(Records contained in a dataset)
* * * * * * *
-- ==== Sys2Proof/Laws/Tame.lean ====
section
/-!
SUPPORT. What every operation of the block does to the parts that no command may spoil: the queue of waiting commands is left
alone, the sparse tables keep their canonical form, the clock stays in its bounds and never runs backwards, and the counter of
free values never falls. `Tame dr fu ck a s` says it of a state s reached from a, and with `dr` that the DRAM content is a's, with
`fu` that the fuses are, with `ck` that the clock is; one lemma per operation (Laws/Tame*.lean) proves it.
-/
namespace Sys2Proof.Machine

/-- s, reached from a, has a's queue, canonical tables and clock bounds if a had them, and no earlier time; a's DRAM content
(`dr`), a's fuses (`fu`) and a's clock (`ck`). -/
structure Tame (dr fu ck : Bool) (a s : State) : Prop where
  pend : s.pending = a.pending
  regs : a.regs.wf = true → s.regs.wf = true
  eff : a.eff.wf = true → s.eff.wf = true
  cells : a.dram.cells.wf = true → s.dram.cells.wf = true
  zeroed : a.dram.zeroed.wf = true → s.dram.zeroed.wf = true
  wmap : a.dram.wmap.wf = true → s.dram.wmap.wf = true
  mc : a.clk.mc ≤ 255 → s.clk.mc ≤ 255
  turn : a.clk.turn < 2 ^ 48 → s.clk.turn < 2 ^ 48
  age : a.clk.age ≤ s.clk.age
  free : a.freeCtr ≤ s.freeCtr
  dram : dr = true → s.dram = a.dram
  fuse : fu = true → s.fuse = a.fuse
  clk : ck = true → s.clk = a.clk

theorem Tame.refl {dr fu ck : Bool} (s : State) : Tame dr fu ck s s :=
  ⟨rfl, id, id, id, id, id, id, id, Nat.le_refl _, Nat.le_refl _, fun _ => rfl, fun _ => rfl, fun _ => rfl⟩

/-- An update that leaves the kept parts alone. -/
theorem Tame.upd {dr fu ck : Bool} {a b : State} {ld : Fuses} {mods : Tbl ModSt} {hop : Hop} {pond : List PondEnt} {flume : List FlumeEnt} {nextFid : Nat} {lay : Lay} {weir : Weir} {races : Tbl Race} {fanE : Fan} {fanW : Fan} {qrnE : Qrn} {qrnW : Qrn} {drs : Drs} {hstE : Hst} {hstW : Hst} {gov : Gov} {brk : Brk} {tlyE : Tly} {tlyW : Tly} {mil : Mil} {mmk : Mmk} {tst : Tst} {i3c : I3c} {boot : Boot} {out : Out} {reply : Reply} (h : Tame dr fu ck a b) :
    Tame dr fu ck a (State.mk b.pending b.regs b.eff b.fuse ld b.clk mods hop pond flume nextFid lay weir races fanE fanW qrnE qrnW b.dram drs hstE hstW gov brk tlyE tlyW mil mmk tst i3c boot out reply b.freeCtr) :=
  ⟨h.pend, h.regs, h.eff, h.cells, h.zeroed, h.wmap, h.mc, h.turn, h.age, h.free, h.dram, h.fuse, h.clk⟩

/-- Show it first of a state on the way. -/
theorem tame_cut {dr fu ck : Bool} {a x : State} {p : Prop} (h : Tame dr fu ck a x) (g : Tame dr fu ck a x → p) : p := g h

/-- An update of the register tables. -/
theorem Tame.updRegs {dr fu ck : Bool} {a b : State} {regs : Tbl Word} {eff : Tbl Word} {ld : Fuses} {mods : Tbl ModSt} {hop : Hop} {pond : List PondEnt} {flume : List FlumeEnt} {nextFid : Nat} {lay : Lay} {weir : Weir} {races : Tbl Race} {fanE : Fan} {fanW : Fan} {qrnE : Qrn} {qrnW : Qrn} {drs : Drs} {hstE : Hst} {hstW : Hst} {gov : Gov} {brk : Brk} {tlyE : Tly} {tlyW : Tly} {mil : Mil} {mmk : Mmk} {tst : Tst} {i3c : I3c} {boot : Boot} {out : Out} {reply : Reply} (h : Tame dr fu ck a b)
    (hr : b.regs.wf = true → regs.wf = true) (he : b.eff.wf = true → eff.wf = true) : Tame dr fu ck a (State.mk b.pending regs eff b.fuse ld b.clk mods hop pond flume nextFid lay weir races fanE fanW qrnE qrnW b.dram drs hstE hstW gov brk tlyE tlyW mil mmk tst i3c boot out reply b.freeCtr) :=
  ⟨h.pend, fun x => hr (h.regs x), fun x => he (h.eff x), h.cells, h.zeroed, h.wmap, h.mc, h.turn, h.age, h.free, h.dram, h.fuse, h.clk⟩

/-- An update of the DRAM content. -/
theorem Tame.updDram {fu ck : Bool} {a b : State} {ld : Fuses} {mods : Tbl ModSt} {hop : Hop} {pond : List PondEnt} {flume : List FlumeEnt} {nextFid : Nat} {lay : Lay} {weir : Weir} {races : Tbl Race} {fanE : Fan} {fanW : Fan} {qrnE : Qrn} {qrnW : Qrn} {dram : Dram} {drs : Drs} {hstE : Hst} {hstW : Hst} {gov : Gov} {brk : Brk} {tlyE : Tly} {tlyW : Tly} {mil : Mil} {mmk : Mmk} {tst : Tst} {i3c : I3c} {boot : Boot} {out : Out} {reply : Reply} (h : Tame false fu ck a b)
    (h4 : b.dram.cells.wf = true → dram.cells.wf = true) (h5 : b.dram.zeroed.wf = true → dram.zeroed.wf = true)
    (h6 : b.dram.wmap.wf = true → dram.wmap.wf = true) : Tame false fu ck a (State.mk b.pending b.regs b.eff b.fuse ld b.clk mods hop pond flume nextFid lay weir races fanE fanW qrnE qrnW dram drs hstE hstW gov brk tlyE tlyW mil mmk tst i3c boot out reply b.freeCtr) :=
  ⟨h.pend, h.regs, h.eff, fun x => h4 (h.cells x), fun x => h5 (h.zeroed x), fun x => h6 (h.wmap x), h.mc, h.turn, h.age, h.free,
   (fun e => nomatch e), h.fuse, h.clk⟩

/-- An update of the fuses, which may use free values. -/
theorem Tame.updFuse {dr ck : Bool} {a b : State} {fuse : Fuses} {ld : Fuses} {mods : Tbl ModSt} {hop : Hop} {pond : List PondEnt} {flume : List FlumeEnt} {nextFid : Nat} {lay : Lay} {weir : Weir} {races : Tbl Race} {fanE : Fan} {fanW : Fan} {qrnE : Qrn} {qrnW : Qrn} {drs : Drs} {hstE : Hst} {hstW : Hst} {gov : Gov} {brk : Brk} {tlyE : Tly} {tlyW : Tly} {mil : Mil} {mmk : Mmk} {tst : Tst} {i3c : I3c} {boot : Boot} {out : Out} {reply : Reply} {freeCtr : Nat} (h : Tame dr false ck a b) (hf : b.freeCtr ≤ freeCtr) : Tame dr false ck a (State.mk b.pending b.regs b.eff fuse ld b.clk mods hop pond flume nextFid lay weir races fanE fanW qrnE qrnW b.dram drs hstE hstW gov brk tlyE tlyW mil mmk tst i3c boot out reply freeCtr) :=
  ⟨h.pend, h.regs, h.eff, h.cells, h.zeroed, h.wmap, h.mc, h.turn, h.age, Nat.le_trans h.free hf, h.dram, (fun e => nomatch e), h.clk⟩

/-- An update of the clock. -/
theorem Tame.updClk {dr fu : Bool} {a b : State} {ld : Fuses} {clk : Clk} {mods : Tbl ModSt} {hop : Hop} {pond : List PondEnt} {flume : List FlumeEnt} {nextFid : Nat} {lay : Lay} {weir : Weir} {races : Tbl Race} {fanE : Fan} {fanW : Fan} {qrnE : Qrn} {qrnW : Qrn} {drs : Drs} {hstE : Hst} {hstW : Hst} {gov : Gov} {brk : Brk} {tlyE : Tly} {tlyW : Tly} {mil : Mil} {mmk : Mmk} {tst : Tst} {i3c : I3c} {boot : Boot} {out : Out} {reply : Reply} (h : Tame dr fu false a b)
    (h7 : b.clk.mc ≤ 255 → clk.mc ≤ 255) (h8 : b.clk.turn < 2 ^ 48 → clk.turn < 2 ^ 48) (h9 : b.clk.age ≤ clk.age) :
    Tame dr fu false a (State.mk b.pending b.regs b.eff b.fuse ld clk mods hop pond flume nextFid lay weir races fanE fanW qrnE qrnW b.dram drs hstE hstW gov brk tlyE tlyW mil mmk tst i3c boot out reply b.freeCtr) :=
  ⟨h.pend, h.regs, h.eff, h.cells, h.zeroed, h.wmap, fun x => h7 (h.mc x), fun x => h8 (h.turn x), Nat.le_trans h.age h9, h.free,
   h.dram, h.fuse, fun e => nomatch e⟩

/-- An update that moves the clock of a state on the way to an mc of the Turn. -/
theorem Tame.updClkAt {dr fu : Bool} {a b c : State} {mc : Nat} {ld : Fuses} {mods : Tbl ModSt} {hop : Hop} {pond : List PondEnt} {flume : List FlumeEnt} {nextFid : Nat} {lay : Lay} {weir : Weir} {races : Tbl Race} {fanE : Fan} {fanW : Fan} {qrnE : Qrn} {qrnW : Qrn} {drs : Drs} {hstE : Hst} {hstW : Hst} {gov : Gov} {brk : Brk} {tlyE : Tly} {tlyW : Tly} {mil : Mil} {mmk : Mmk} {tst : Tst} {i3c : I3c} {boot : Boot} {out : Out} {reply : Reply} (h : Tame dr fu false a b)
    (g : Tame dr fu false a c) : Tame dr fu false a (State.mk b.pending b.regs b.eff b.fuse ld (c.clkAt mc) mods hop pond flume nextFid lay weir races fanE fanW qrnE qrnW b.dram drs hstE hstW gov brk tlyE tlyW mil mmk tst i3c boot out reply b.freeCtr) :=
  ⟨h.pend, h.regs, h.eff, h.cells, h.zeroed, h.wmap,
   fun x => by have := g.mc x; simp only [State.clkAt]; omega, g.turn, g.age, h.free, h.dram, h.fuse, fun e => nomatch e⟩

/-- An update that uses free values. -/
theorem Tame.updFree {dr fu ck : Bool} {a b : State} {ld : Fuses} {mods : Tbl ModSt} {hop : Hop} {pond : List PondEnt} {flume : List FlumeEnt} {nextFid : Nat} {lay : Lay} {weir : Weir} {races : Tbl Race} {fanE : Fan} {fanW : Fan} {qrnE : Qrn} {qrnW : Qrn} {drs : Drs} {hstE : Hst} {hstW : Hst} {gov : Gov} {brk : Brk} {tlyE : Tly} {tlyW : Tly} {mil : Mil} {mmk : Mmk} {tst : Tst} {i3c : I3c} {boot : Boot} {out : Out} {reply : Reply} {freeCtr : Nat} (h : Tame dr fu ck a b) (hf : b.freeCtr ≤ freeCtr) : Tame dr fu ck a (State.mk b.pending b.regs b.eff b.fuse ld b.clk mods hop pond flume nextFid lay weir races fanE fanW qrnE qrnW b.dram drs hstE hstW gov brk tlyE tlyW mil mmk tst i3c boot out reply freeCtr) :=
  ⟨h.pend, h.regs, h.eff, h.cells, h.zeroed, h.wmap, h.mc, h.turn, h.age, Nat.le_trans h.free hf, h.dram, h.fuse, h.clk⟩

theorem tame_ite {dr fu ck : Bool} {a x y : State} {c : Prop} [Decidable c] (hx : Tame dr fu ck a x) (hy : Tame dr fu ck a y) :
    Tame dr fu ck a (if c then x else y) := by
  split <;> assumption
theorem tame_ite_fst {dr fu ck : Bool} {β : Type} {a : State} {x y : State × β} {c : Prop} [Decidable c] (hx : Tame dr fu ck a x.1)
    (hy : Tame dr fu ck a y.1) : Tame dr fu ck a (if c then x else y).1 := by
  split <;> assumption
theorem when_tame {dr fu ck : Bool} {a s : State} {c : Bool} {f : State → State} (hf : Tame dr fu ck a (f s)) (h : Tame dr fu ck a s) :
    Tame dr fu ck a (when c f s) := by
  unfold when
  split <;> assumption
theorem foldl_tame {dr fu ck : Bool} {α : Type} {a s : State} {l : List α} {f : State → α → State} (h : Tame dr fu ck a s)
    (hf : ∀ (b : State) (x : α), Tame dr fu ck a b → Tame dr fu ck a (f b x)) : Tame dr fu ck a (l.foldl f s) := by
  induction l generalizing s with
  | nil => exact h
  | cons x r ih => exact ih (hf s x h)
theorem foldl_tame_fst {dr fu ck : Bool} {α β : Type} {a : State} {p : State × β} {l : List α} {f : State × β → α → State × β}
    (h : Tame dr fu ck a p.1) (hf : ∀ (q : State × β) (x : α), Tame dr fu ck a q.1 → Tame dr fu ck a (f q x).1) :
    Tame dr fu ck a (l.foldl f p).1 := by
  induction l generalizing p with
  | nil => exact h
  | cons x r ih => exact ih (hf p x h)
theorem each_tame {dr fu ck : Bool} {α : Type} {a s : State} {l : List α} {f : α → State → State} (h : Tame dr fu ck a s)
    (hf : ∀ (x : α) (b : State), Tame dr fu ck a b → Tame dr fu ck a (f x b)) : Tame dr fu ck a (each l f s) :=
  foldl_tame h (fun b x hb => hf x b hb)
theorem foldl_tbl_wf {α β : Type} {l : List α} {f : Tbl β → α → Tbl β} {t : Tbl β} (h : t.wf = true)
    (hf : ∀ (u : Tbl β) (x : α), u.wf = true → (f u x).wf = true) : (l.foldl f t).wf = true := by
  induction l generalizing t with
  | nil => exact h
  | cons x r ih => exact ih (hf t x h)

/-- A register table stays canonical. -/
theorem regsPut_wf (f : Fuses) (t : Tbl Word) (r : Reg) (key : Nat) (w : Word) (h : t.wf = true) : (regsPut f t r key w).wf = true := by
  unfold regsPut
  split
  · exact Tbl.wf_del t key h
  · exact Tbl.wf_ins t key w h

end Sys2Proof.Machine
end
* * * * * * *
**WHAT IS REQUIRED**: All that should appear in the response is the run of lines from the first line of the entries through the line containing "free values never", copied exactly.

**SOLVED PROBLEM**:
-- ==== Sys2Proof/Laws/Tame.lean ====
section
/-!
SUPPORT. What every operation of the block does to the parts that no command may spoil: the queue of waiting commands is left
alone, the sparse tables keep their canonical form, the clock stays in its bounds and never runs backwards, and the counter of
free values never falls. `Tame dr fu ck a s` says it of a state s reached from a, and with `dr` that the DRAM content is a's, with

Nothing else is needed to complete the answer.